**Records excerpted from a collection**

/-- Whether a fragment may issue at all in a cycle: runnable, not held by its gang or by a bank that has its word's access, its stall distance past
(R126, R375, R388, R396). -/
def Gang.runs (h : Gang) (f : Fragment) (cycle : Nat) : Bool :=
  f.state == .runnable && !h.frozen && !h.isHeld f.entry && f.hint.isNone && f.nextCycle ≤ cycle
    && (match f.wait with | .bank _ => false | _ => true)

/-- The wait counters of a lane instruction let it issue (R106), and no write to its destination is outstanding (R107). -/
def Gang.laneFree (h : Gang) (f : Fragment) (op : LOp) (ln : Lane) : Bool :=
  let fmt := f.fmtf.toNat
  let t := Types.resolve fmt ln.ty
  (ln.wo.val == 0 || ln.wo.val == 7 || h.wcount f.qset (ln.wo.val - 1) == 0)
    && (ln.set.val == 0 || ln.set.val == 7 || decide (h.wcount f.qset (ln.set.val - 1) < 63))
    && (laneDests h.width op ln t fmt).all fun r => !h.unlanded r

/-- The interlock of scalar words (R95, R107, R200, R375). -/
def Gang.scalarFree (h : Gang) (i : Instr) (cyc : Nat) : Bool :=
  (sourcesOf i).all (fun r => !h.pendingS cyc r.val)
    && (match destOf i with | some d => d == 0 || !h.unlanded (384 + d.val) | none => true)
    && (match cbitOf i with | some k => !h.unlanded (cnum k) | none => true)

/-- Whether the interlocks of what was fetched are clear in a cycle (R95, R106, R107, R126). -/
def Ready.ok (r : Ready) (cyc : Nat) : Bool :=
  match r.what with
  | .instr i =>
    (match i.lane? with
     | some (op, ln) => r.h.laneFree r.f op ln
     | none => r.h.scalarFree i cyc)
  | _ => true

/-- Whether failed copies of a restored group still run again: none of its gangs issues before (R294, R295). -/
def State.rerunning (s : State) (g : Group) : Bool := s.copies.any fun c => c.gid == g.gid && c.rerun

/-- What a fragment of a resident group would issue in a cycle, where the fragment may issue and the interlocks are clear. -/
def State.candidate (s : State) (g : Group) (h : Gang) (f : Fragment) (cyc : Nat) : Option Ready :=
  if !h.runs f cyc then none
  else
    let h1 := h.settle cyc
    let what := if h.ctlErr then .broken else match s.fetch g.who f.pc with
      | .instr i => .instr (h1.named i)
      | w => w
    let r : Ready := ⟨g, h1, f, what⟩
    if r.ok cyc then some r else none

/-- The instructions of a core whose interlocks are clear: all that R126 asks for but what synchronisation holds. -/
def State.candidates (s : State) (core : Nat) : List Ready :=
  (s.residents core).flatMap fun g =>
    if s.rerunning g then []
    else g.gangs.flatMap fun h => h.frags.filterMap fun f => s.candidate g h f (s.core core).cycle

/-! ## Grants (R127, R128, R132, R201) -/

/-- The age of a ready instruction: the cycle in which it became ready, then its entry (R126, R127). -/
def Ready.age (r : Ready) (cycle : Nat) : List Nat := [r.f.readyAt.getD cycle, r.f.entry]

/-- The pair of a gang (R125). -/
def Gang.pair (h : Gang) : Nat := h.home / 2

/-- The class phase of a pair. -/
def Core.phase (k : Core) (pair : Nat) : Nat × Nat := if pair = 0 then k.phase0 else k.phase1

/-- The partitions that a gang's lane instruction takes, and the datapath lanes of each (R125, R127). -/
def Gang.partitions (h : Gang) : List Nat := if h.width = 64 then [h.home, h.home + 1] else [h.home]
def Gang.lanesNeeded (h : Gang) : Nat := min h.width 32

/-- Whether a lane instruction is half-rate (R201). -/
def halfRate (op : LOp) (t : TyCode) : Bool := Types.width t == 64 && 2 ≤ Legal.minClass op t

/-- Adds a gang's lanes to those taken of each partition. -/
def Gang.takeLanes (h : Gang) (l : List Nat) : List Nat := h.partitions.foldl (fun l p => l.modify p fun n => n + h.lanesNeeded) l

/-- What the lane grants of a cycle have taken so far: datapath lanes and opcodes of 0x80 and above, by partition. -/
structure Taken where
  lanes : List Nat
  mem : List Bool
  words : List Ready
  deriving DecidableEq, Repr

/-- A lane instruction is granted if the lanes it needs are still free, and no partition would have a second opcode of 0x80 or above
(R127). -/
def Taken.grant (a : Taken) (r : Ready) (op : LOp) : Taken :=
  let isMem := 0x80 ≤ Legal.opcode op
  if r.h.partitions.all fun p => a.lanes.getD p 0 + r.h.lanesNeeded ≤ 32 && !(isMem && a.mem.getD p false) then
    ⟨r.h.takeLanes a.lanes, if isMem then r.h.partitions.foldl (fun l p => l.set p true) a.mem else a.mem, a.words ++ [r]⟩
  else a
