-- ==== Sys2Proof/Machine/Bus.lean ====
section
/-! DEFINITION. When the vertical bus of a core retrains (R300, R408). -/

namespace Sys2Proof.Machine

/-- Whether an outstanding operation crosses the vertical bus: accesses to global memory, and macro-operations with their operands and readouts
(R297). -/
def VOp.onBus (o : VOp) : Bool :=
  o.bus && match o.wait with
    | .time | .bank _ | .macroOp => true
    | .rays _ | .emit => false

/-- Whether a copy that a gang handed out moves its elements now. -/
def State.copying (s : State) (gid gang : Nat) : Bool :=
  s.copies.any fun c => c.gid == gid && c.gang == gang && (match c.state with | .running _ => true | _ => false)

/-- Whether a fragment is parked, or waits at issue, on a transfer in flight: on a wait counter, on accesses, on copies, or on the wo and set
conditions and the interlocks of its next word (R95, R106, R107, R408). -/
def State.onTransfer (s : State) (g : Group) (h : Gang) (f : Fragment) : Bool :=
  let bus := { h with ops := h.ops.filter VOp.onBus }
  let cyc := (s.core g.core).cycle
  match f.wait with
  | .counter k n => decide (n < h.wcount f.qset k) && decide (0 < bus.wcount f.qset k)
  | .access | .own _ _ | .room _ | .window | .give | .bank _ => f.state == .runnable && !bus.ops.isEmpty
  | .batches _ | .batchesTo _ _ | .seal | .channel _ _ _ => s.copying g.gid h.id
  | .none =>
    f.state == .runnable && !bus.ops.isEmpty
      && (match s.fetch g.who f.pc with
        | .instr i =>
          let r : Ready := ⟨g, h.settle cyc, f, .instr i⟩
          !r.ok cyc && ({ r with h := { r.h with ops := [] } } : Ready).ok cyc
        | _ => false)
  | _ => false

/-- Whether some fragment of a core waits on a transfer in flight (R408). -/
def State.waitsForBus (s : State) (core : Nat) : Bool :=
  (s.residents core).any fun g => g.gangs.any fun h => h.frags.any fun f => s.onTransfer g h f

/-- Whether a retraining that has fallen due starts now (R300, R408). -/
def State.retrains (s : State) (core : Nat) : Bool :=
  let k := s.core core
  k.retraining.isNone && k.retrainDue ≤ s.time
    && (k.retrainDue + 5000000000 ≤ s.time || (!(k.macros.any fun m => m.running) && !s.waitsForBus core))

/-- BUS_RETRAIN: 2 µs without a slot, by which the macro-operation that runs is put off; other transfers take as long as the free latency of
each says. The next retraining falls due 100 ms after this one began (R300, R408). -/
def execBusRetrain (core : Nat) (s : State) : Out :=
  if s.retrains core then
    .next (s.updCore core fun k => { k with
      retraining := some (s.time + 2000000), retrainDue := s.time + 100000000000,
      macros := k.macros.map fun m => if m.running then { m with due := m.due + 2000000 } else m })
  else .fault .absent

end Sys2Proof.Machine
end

**WHAT YOU NEED TO DO**
Copy exactly. The range runs from the line containing "bus.wcount f.qset k)" through the last line of the data.

**YOUR SOLUTION**
  | .counter k n => decide (n < h.wcount f.qset k) && decide (0 < bus.wcount f.qset k)
  | .access | .own _ _ | .room _ | .window | .give | .bank _ => f.state == .runnable && !bus.ops.isEmpty
  | .batches _ | .batchesTo _ _ | .seal | .channel _ _ _ => s.copying g.gid h.id
  | .none =>
    f.state == .runnable && !bus.ops.isEmpty
      && (match s.fetch g.who f.pc with
        | .instr i =>
          let r : Ready := ⟨g, h.settle cyc, f, .instr i⟩
          !r.ok cyc && ({ r with h := { r.h with ops := [] } } : Ready).ok cyc
        | _ => false)
  | _ => false

/-- Whether some fragment of a core waits on a transfer in flight (R408). -/
def State.waitsForBus (s : State) (core : Nat) : Bool :=
  (s.residents core).any fun g => g.gangs.any fun h => h.frags.any fun f => s.onTransfer g h f

/-- Whether a retraining that has fallen due starts now (R300, R408). -/
def State.retrains (s : State) (core : Nat) : Bool :=
  let k := s.core core
  k.retraining.isNone && k.retrainDue ≤ s.time
    && (k.retrainDue + 5000000000 ≤ s.time || (!(k.macros.any fun m => m.running) && !s.waitsForBus core))

/-- BUS_RETRAIN: 2 µs without a slot, by which the macro-operation that runs is put off; other transfers take as long as the free latency of
each says. The next retraining falls due 100 ms after this one began (R300, R408). -/
def execBusRetrain (core : Nat) (s : State) : Out :=
  if s.retrains core then
    .next (s.updCore core fun k => { k with
      retraining := some (s.time + 2000000), retrainDue := s.time + 100000000000,
      macros := k.macros.map fun m => if m.running then { m with due := m.due + 2000000 } else m })
  else .fault .absent

end Sys2Proof.Machine
end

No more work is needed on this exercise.